Die Entdeckung des überlebenswichtigen Hormons Insulin im Jahr 1921 markiert einen bedeutenden Wendepunkt in der Geschichte der Diabetesbehandlung. Lange Zeit war eine strenge Diät die einzige Therapieoption für Betroffene. Insbesondere beim Typ-1-Diabetes führte die Stoffwechselerkrankung zu einem frühen Tod. Doch dann gelang es den beiden Forschern und Medizinern Frederick Banting und Charles Best in Kanada, Insulin aus den Bauchspeicheldrüsen von Tieren zu extrahieren. Die Behandlung mit Insulin war der entscheidende Durchbruch, der es seither Menschen mit Diabetes ermöglicht, mit der Erkrankung zu leben.

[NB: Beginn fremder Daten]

-- ==== Sys2Proof/Machine/Cycle.lean ====
section
/-! DEFINITION. One cycle, `STEP(rnd)` of 41_flow.md R100, under a configuration (00_scope.md R6) and with its
random byte as an argument (R4, R12). `step` (Machine/Step.lean) is this cycle at the default configuration
and the free random byte. -/

namespace Sys2Proof.Machine

/-- `Execute(inst, rnd)` under a configuration: `exec`, but for the two instructions that look at an argument
of the cycle, random-and-mask at `rnd` (R122) and shift-left at `SHL_FLAG_BIT` (R121). -/
def execIn (c : Config) (rnd : Byte) (i : Instr) (s : State) : Result :=
  match i with
  | .rndVxKk x kk => randomAndMask rnd x kk s
  | .shlVx x => shiftLeft c.shlFlagBit x s
  | other => exec other s

/-- The decode and execute stages on the fetched word (R100): an illegal word raises `DecodeFailure` (R81,
R151). -/
def decodeAndExecute (c : Config) (rnd : Byte) (w : Word) (s : State) : Result :=
  match decodeWord c w with
  | .error _ => raise (.decodeFailure s.pc w) s
  | .ok i => execIn c rnd i s

/-- The fetch stage and what follows it (R100, R53). -/
def fetchAndExecute (c : Config) (rnd : Byte) (s : State) : Result :=
  match fetch s with
  | none => raise (.fetchOutOfBounds s.pc) s
  | some w => decodeAndExecute c rnd w s

/-- `STEP(rnd)` (R100): a faulted core is quiescent (R153), otherwise fetch, decode, execute. -/
def cycle (c : Config) (rnd : Byte) (s : State) : Result :=
  match s.status with
  | .fault _ => .next s
  | .run => fetchAndExecute c rnd s

end Sys2Proof.Machine
end

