-- ==== Sys2Proof/Machine/Core.lean ====
section
/-! DEFINITION. The machine as the host runs it. -/

def Sys2Proof.core : Host.Core := { State := Sys2Proof.Machine.State, Fault := Sys2Proof.Machine.Fault, Refusal := Sys2Proof.Machine.Refusal, step := Sys2Proof.Machine.step, reset := Sys2Proof.Machine.State.reset }
end

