-- ==== Sys2Proof/Tests/Slice0.lean ====
section
/-! SUPPORT. The tests of the model and the witnesses of its statements. Expected results are those of
95_test_vectors.md (the vector's name stands at the test) or are computed by hand from the rule named. Every test
runs one step. -/

namespace Sys2Proof.Tests

open Sys2Proof.Machine

/-! ### Small states -/

/-- The state after reset with some general registers set, lowest register first in the list. -/
def withRegs (l : List (RegIdx × Byte)) : State := l.foldl (fun s p => s.setV p.1 p.2) State.reset

/-- The same with some bytes of memory stored from an address. -/
def withBytes (s : State) (a : Nat) (bytes : List Byte) : State := { s with mem := writeBytes s.mem a bytes }

/-- Only these keys are down. -/
def keysDown (l : List Nat) : Vector Bool 16 := Vector.ofFn (fun k => l.contains k.val)

/-- What a field of the next state is, where there is a next state. -/
def field {α : Type} (r : Result) (f : State → α) : Option α :=
  match r with
  | .next t => some (f t)
  | .fault _ => none
  | .refused _ => none

/-- A field after one step of `s` on the word `w`. -/
def after {α : Type} (s : State) (w : Nat) (f : State → α) : Option α := field (step (s.withFetchWord 16 w)) f

/-- A configuration with shift-left at 0xE and its flag the high bit. -/
def otherShl : Config := { Config.default with shlSubop := 0xE, shlFlagBit := .high }

/-- A configuration in which shift-left would share the word of `SHR`. -/
def badSubop : Config := { Config.default with shlSubop := 0x6 }

/-- A configuration in which two fault causes have one number. -/
def badCodes : Config := { Config.default with faultCodes := { Config.defaultFaultCodes with stackOverflow := 5 } }

/-- The number of lit pixels of a row. -/
def litInRow (s : State) (r : Nat) : Nat := ((List.range 64).filter (fun c => s.pixel r c)).length

/-! ### Well-formedness: an ill-formed term for each check -/

theorem test_default_config_is_wf : Config.wf Config.default = true := by decide
theorem test_other_shl_is_wf : Config.wf otherShl = true := by decide
theorem test_shared_subop_is_refused : Config.shlSubopFree badSubop = false ∧ Config.wf badSubop = false := by
  decide
theorem test_shl_is_ill_formed_there : Instr.wf badSubop (.shlVx 1) = false ∧ Instr.wf badSubop .cls = true := by
  decide
theorem test_shared_fault_number_is_refused : FaultCodes.distinct badCodes.faultCodes = false ∧
    Config.wf badCodes = false := by decide
theorem test_long_program_is_refused : romFits (List.replicate 3584 0) = true ∧
    romFits (List.replicate 3585 0) = false := by
  simp only [romFits, List.length_replicate]; decide
theorem test_memory_wf_refuses_disorder : Memory.wf [(0x301, 1), (0x300, 1)] = false ∧
    Memory.wf [(0x300, 1), (0x300, 2)] = false := by decide
theorem test_memory_wf_refuses_idle_cells : Memory.wf [(0x300, 0)] = false ∧ Memory.wf [(0, 0xF0)] = false ∧
    Memory.wf [(0x1000, 1)] = false ∧ Memory.wf [(0, 0), (0xFFF, 1)] = true := by decide

/-! ### Decoding: words written out from 30_encoding.md R75 to R79, one for every constructor -/

theorem test_decode_control : decodeTableWord 16 0x00E0 = some .cls ∧ decodeTableWord 16 0x00EE = some .ret ∧
    decodeTableWord 16 0x1ABC = some (.jp 0xABC) ∧ decodeTableWord 16 0x2FFE = some (.call 0xFFE) ∧
    decodeTableWord 16 0xB300 = some (.jpV0Nnn 0x300) := by decide
theorem test_decode_skips : decodeTableWord 16 0x332A = some (.seVxKk 3 0x2A) ∧
    decodeTableWord 16 0x432B = some (.sneVxKk 3 0x2B) ∧ decodeTableWord 16 0x5120 = some (.seVxVy 1 2) ∧
    decodeTableWord 16 0x512F = some (.seVxVy 1 2) ∧ decodeTableWord 16 0x9AB7 = some (.sneVxVy 10 11) := by
  decide
theorem test_decode_immediates : decodeTableWord 16 0x6FAB = some (.ldVxKk 15 0xAB) ∧
    decodeTableWord 16 0x72F5 = some (.addVxKk 2 0xF5) ∧ decodeTableWord 16 0xAFFF = some (.ldINnn 0xFFF) ∧
    decodeTableWord 16 0xC30F = some (.rndVxKk 3 0x0F) := by decide
theorem test_decode_family8_low : decodeTableWord 16 0x8120 = some (.ldVxVy 1 2) ∧
    decodeTableWord 16 0x8121 = some (.orVxVy 1 2) ∧ decodeTableWord 16 0x8122 = some (.andVxVy 1 2) ∧
    decodeTableWord 16 0x8123 = some (.xorVxVy 1 2) ∧ decodeTableWord 16 0x8AB4 = some (.addVxVy 10 11) := by
  decide
theorem test_decode_family8_high : decodeTableWord 16 0x8125 = some (.subVxVy 1 2) ∧
    decodeTableWord 16 0x8126 = some (.shrVx 1) ∧ decodeTableWord 16 0x8127 = some (.subnVxVy 1 2) ∧
    decodeTableWord 16 0x8128 = some (.shlVx 1) ∧ decodeTableWord 16 0x812E = none := by decide
theorem test_decode_other_shl : decodeWord otherShl 0x812E = .ok (.shlVx 1) ∧
    decodeWord otherShl 0x8128 = .error .family8 := by decide
theorem test_decode_display : decodeTableWord 16 0xD125 = some (.drwVxVyN 1 2 5) := by decide
theorem test_decode_keys : decodeTableWord 16 0xE19E = some (.skpVx 1) ∧
    decodeTableWord 16 0xE1A1 = some (.sknpVx 1) ∧ decodeTableWord 16 0xFF0A = some (.ldVxK 15) := by decide
theorem test_decode_timers : decodeTableWord 16 0xF407 = some (.ldVxDt 4) ∧
    decodeTableWord 16 0xF015 = some (.ldDtVx 0) ∧ decodeTableWord 16 0xF018 = some (.ldStVx 0) := by decide
theorem test_decode_index : decodeTableWord 16 0xF11E = some (.addIVx 1) ∧
    decodeTableWord 16 0xF129 = some (.ldFVx 1) ∧ decodeTableWord 16 0xF033 = some (.ldBVx 0) ∧
    decodeTableWord 16 0xF155 = some (.ldMemVx 1) ∧ decodeTableWord 16 0xFF65 = some (.ldVxMem 15) := by decide
theorem test_decode_refuses_family0 : decodeWord Config.default 0x0000 = .error .family0 ∧
    decodeWord Config.default 0x00E1 = .error .family0 ∧ decodeWord Config.default 0x01E0 = .error .family0 ∧
    decodeWord Config.default 0x0FFF = .error .family0 := by decide
theorem test_decode_refuses_others : decodeWord Config.default 0x8129 = .error .family8 ∧
    decodeWord Config.default 0x812F = .error .family8 ∧ decodeWord Config.default 0xE19F = .error .familyE ∧
    decodeWord Config.default 0xF100 = .error .familyF ∧ decodeWord Config.default 0xF156 = .error .familyF := by
  decide
/-- R71's worked field extraction, and the two bytes of R54. -/
theorem test_fields : fieldOp 0x8AB4 = 0x8 ∧ fieldX 0x8AB4 = 0xA ∧ fieldY 0x8AB4 = 0xB ∧ fieldN 0x8AB4 = 0x4 ∧
    fieldKk 0x8AB4 = 0xB4 ∧ fieldNnn 0x8AB4 = 0xAB4 ∧
    encode Config.default (.addVxVy 10 11) = [0x8A, 0xB4] := by decide
/-- A word placed by the host's hook is what the next step runs, from reset and from a `pc` that cannot fetch. -/
theorem test_placed_word_runs : fetch (State.reset.withFetchWord 16 0x6210) = some 0x6210 ∧
    fetch (({ State.reset with pc := 0xFFF } : State).withFetchWord 16 0x6210) = some 0x6210 := by decide

/-! ### Display -/

/-- V1. -/
theorem test_cls : after { withRegs [(15, 9)] with fb := setPixel blankScreen 3 7 true } 0x00E0
    (fun t => (t.pixel 3 7, t.getV 15, t.pc)) = some (false, 9, 0x202) := by decide
/-- V2: clipping at the right edge. -/
theorem test_drw_clips : after (withBytes { withRegs [(0, 62)] with i := 0x300 } 0x300 [0xF0]) 0xD011
    (fun t => (t.pixel 0 62, t.pixel 0 63, t.pixel 0 0, t.getV 15)) = some (true, true, false, 0) := by decide
/-- V9: a collision, and the pixel it clears. -/
theorem test_drw_collides :
    after (withBytes { State.reset with i := 0x300, fb := setPixel blankScreen 0 0 true } 0x300 [0xC0]) 0xD011
      (fun t => (t.pixel 0 0, t.pixel 0 1, t.getV 15)) = some (false, true, 1) := by decide

/-! ### Flow -/

/-- W1: the entry is not erased. -/
theorem test_ret : after { State.reset with sp := 1, stack := State.reset.stack.set 0 0x0206 } 0x00EE
    (fun t => (t.pc, t.sp, t.stack[0])) = some (0x206, 0, 0x0206) := by decide
/-- W2. -/
theorem test_ret_underflow : after State.reset 0x00EE (fun t => (t.status, t.pc, t.sp)) =
    some (.fault (.stackUnderflow 0x200), 0x200, 0) := by decide
/-- S2. -/
theorem test_jp : after State.reset 0x1300 (fun t => t.pc) = some 0x300 := by decide
/-- W7. -/
theorem test_call : after { State.reset with pc := 0x204, sp := 15 } 0x2300
    (fun t => (t.stack[15], t.sp, t.pc)) = some (0x206, 16, 0x300) := by decide
/-- W8. -/
theorem test_call_overflow : after { State.reset with pc := 0x204, sp := 16 } 0x2300
    (fun t => (t.status, t.sp, t.pc)) = some (.fault (.stackOverflow 0x204), 16, 0x204) := by decide
/-- W10, W11. -/
theorem test_se_kk : after (withRegs [(3, 0x2A)]) 0x332A (fun t => t.pc) = some 0x204 ∧
    after (withRegs [(3, 0x2A)]) 0x332B (fun t => t.pc) = some 0x202 := by decide
/-- W12. -/
theorem test_sne_kk : after (withRegs [(3, 0x2A)]) 0x432A (fun t => t.pc) = some 0x202 ∧
    after (withRegs [(3, 0x2A)]) 0x432B (fun t => t.pc) = some 0x204 := by decide
/-- W13. -/
theorem test_se_vy : after (withRegs [(1, 7), (2, 7)]) 0x5120 (fun t => t.pc) = some 0x204 ∧
    after (withRegs [(1, 7), (2, 8)]) 0x5120 (fun t => t.pc) = some 0x202 := by decide
/-- W15. -/
theorem test_sne_vy : after (withRegs [(1, 7), (2, 8)]) 0x9120 (fun t => t.pc) = some 0x204 ∧
    after (withRegs [(1, 7), (2, 7)]) 0x9120 (fun t => t.pc) = some 0x202 := by decide
/-- W18: the sum is neither wrapped nor masked. -/
theorem test_jp_v0 : after (withRegs [(0, 0xFF)]) 0xBFFF (fun t => t.pc) = some 0x10FE := by decide
/-- W20, W21: the last word, and the fetch past it. -/
theorem test_last_word : after { State.reset with pc := 0xFFE } 0x6000 (fun t => t.pc) = some 0x1000 ∧
    field (step { State.reset with pc := 0xFFF }) (fun t => (t.status, t.pc)) =
      some (.fault (.fetchOutOfBounds 0xFFF), 0xFFF) := by decide
/-- L2: after reset, with nothing loaded. -/
theorem test_empty_memory : field (step State.reset) (fun t => (t.status, t.pc)) =
    some (.fault (.decodeFailure 0x200 0x0000), 0x200) := by decide

/-! ### Register arithmetic and logic -/

/-- A2. -/
theorem test_ld_kk : after (withRegs [(15, 1)]) 0x6FAB (fun t => t.getV 15) = some 0xAB := by decide
/-- A3. -/
theorem test_add_kk_wraps : after (withRegs [(2, 0x10), (15, 0)]) 0x72F5 (fun t => (t.getV 2, t.getV 15)) =
    some (0x05, 0) := by decide
/-- A5. -/
theorem test_ld_vy : after (withRegs [(1, 0x3C)]) 0x8010 (fun t => (t.getV 0, t.getV 1)) = some (0x3C, 0x3C) := by
  decide
/-- A6. -/
theorem test_or : after (withRegs [(0, 0xF0), (1, 0x3C), (15, 5)]) 0x8011 (fun t => (t.getV 0, t.getV 15)) =
    some (0xFC, 5) := by decide
/-- A6. -/
theorem test_and : after (withRegs [(0, 0xF0), (1, 0x3C), (15, 5)]) 0x8012 (fun t => (t.getV 0, t.getV 15)) =
    some (0x30, 5) := by decide
/-- A6. -/
theorem test_xor : after (withRegs [(0, 0xF0), (1, 0x3C), (15, 5)]) 0x8013 (fun t => (t.getV 0, t.getV 15)) =
    some (0xCC, 5) := by decide
/-- A8, A9: the sum 256 carries, the sum 255 does not. -/
theorem test_add_carry : after (withRegs [(0, 0xFF), (1, 1)]) 0x8014 (fun t => (t.getV 0, t.getV 15)) =
    some (0, 1) ∧ after (withRegs [(0, 0x80), (1, 0x7F), (15, 1)]) 0x8014
      (fun t => (t.getV 0, t.getV 15)) = some (0xFF, 0) := by decide
/-- A11, A13: the flag register as destination and as source. -/
theorem test_add_flag_register : after (withRegs [(15, 2), (1, 3)]) 0x8F14 (fun t => t.getV 15) = some 0 ∧
    after (withRegs [(0, 0x10), (15, 0xF5)]) 0x80F4 (fun t => (t.getV 0, t.getV 15)) = some (5, 1) := by decide
/-- A14, A15. -/
theorem test_sub : after (withRegs [(0, 5), (1, 3)]) 0x8015 (fun t => (t.getV 0, t.getV 15)) = some (2, 1) ∧
    after (withRegs [(0, 3), (1, 5)]) 0x8015 (fun t => (t.getV 0, t.getV 15)) = some (0xFE, 0) := by decide
/-- A16, A18: strict comparison, and the flag kept in `VF`. -/
theorem test_sub_equal : after (withRegs [(0, 5), (1, 5), (15, 1)]) 0x8015 (fun t => (t.getV 0, t.getV 15)) =
    some (0, 0) ∧ after (withRegs [(15, 9), (1, 3)]) 0x8F15 (fun t => t.getV 15) = some 1 := by decide
/-- A21: `y` is not examined. -/
theorem test_shr : after (withRegs [(0, 5), (1, 0xFF)]) 0x8016 (fun t => (t.getV 0, t.getV 1, t.getV 15)) =
    some (2, 0xFF, 1) := by decide
/-- A23, A24. -/
theorem test_subn : after (withRegs [(0, 3), (1, 5)]) 0x8017 (fun t => (t.getV 0, t.getV 15)) = some (2, 1) ∧
    after (withRegs [(0, 5), (1, 3)]) 0x8017 (fun t => (t.getV 0, t.getV 15)) = some (0xFE, 0) := by decide
/-- A27, A28: the flag is the low bit. -/
theorem test_shl : after (withRegs [(0, 0x80), (15, 1)]) 0x8008 (fun t => (t.getV 0, t.getV 15)) = some (0, 0) ∧
    after (withRegs [(0, 1)]) 0x8008 (fun t => (t.getV 0, t.getV 15)) = some (2, 1) := by decide
/-- A27, A28 with `SHL_FLAG_BIT = 7`. -/
theorem test_shl_high_flag :
    field (execIn otherShl 0 (.shlVx 0) (withRegs [(0, 0x80)])) (fun t => (t.getV 0, t.getV 15)) = some (0, 1) ∧
    field (execIn otherShl 0 (.shlVx 0) (withRegs [(0, 1)])) (fun t => (t.getV 0, t.getV 15)) = some (2, 0) := by
  decide
/-- A29, A30: the random byte is the argument of the cycle. -/
theorem test_rnd :
    field (cycle Config.default 0xA7 (State.reset.withFetchWord 16 0xC30F)) (fun t => t.getV 3) = some 0x07 ∧
    field (cycle Config.default 0xA7 (State.reset.withFetchWord 16 0xC3FF)) (fun t => t.getV 3) = some 0xA7 := by
  decide
/-- A30: whatever the free byte, the mask 0 leaves 0, and the step counts one draw. -/
theorem test_rnd_mask_zero (s : State) : exec (.rndVxKk 3 0) s = .next ((s.setV 3 0).countDraw.advance) := by
  simp [exec, execRndVxKk, randomAndMask]
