-- ==== Sys2Proof/Machine/Step.lean ====
section
/-! DEFINITION. One step of the machine, and the placing of an instruction where the next step takes it. -/

namespace Sys2Proof.Machine

/-- One step: hold, be reset, or decode the code that comes next and run it (R39, R109, R142, R143). -/
def step (s : State) : Host.Outcome State Fault Refusal :=
  match s.fetch with
  | .hold => .next s
  | .reset => .next s.takeReset
  | .run c t =>
    match decode c with
    | .ok i => exec i t
    | .error _ => reject c t

/-- The host's events without the reset inputs at their head. -/
def dropResets : List HostEvent → List HostEvent
  | .reset :: rest => dropResets rest
  | events => events

/-- `s` with the instruction of a row of the opcode table as the one that the next step runs. A command word is
presented first in the host's inbox, with the sequencer idle, since a command is accepted only then (R39). A stage is
placed in the sequencer's stage counter, and a reset input that stands first is taken away, since it would act before it. A
value that its width cannot hold becomes an undecodable one. -/
def State.withFetchWord (s : State) (nbits w : Nat) : State :=
  if nbits ≤ 8 then
    let n : BitVec 4 := if w < 16 then BitVec.ofNat 4 w else 15#4
    let f : InFlight := s.seq.getD ⟨0#4, 0x00#8, 0⟩
    { s with seq := some { f with stage := n }, inbox := dropResets s.inbox }
  else
    let v : Word := if w < 4294967296 then BitVec.ofNat 32 w else 0xFFFFFFFF#32
    { s with seq := none, inbox := .command v :: s.inbox }

end Sys2Proof.Machine
end

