theorem plugFwd_plugFwd (he : EngineGood e) (c : Idx) : plugFwd e (plugFwd e c) = c := he c

theorem reflFwd_reflFwd (hcat : CatalogSound cat) (c : Idx) : reflFwd cat e (reflFwd cat e c) = c :=
  hcat.refl_involution e.ref c

/-- The way out undoes the way in, rotor by rotor from the left (R78). -/
theorem pathOut_pathIn (hcat : CatalogSound cat) (he : EngineGood e) (c : Idx) :
    pathOut cat e (pathIn cat e c) = c := by
  have hrotor (k : Slot) (x : Idx) : rotBwd cat e k (rotFwd cat e k x) = x := rotBwd_rotFwd (hcat.wiring_bijection _) x
  rw [pathOut, pathIn, hrotor, hrotor, hrotor, plugFwd_plugFwd he]

/-- The way in undoes the way out, rotor by rotor from the right (R78). -/
theorem pathIn_pathOut (hcat : CatalogSound cat) (he : EngineGood e) (c : Idx) :
    pathIn cat e (pathOut cat e c) = c := by
  have hrotor (k : Slot) (x : Idx) : rotFwd cat e k (rotBwd cat e k x) = x := rotFwd_rotBwd (hcat.wiring_bijection _) x
  rw [pathIn, pathOut, plugFwd_plugFwd he, hrotor, hrotor, hrotor]

/-- The signal path is the reflector seen through the way in, hence an involution as the reflector is (R106). -/
theorem engPath_engPath (hcat : CatalogSound cat) (he : EngineGood e) (c : Idx) :
    engPath cat e (engPath cat e c) = c := by
  simp only [engPath_eq_pathOut_pathIn, pathIn_pathOut hcat he, reflFwd_reflFwd hcat, pathOut_pathIn hcat he]

/-- A letter that comes back as itself is one that the reflector sends to itself (R107). -/
theorem reflFwd_pathIn_of_engPath_eq (hcat : CatalogSound cat) (he : EngineGood e) {c : Idx}
    (h : engPath cat e c = c) : reflFwd cat e (pathIn cat e c) = pathIn cat e c :=
  calc reflFwd cat e (pathIn cat e c)
      = pathIn cat e (engPath cat e c) := by rw [engPath_eq_pathOut_pathIn, pathIn_pathOut hcat he]
    _ = pathIn cat e c := by rw [h]

/-- `upper` of a letter is the upper-case letter of its index; any other code it leaves alone (R50). -/
theorem upperOf_eq : ∀ ch : Byte, upperOf ch = ((letterIdx ch).map letterOf).getD ch := by decide

/-- Enciphering the ciphertext from the same start gives the text back in upper case: both runs make the same steps, and
at each of them the signal path is an involution (R106). -/
theorem engMsg_engMsg (hcat : CatalogSound cat) (he : EngineGood e) (text : List Byte) :
    engMsg cat e (engMsg cat e text).2 = ((engMsg cat e text).1, text.map upperOf) := by
  induction text generalizing e with
  | nil => rfl
  | cons ch rest ih =>
    cases h : letterIdx ch with
    | none => simp [engMsg_cons_nonLetter cat e h, ih he, upperOf_eq, h]
    | some c0 =>
      have hstep : EngineGood (engStep cat e) := he.engStep cat
      simp [engMsg_cons_letter cat e h, engMsg_cons_letter cat e (letterIdx_letterOf _), ih hstep,
        engPath_engPath hcat hstep, upperOf_eq ch, h]

end

/-- Settles O43: the engine after a text is a number of steps, the path is an involution, and so are the messages. -/
theorem enciphermentIsReciprocal : Obligations.EnciphermentIsReciprocal := fun cat e =>
  ⟨fun t u hcount => by rw [engMsg_engine, engMsg_engine, hcount],
    fun hcat he => ⟨engPath_engPath hcat he, engMsg_engMsg hcat he⟩⟩

/-- Settles O44: a fixed letter would be a fixed index of a printed reflector, and there is none. -/
theorem noLetterEnciphersToItself : Obligations.NoLetterEnciphersToItself := fun e _ he hfix =>
  lookup_catRefl_ne e.ref _ (reflFwd_pathIn_of_engPath_eq catalogSound_catalog he hfix)

end Sys2Proof.Machine

/-! ## Construction: what `BUILD` checks and writes, and the commands of a host run in order -/

namespace Sys2Proof.Machine

/-! ### `BUILD` -/

theorem causeBit_eq_zero_iff {holds : Bool} {bit : Byte} (hbit : bit ≠ 0x00#8) :
    causeBit holds bit = 0x00#8 ↔ holds = false := by
  cases holds <;> simp [causeBit, hbit]

/-- The cause mask is zero when no cause holds, since each has a bit of its own (R94, R128). -/
theorem causeMask_eq_zero_iff (s : State) : s.causeMask = 0x00#8 ↔ WellShaped s := by
  simp [State.causeMask, causeBit_eq_zero_iff, WellShaped, and_assoc]

/-- `BUILD` on a well-shaped configuration (R95, R116). -/
theorem exec_build_of_wellShaped {s : State} (h : WellShaped s) :
    exec .build s = .next ({ s with engine := some (engineOfStaging s) }.respond .ok 0x00#8) :=
  if_pos ((causeMask_eq_zero_iff s).mpr h)

/-- A staged element is reduced modulo 26 (R95, D9). -/
theorem reduceElement_eq (v : BitVec 5) : reduceElement v = Fin.ofNat 26 v.toNat := mod26_ofNat v.toNat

1923 begann die Produktion von Insulin im industriellen Stil in Frankfurt Höchst auf dem heutigen BioCampus von Sanofi – ein wichtiger Meilenstein in der Versorgung von Millionen Menschen mit Diabetes auf der ganzen Welt. Heute produziert Sanofi Insulin in Frankfurt rein biotechnologisch. Dieser aufwändige Prozess basiert auf genetisch modifizierten Bakterien und benötigt 130 Einzelschritte. Dabei entstehen, abhängig von den verwendeten Bakterien, unterschiedliche Insuline. Daraus werden jährlich etwa 500 Mio. Insulinpatronen produziert und rund 450 Mio. Insulinpens von Frankfurt aus in die Welt verschickt.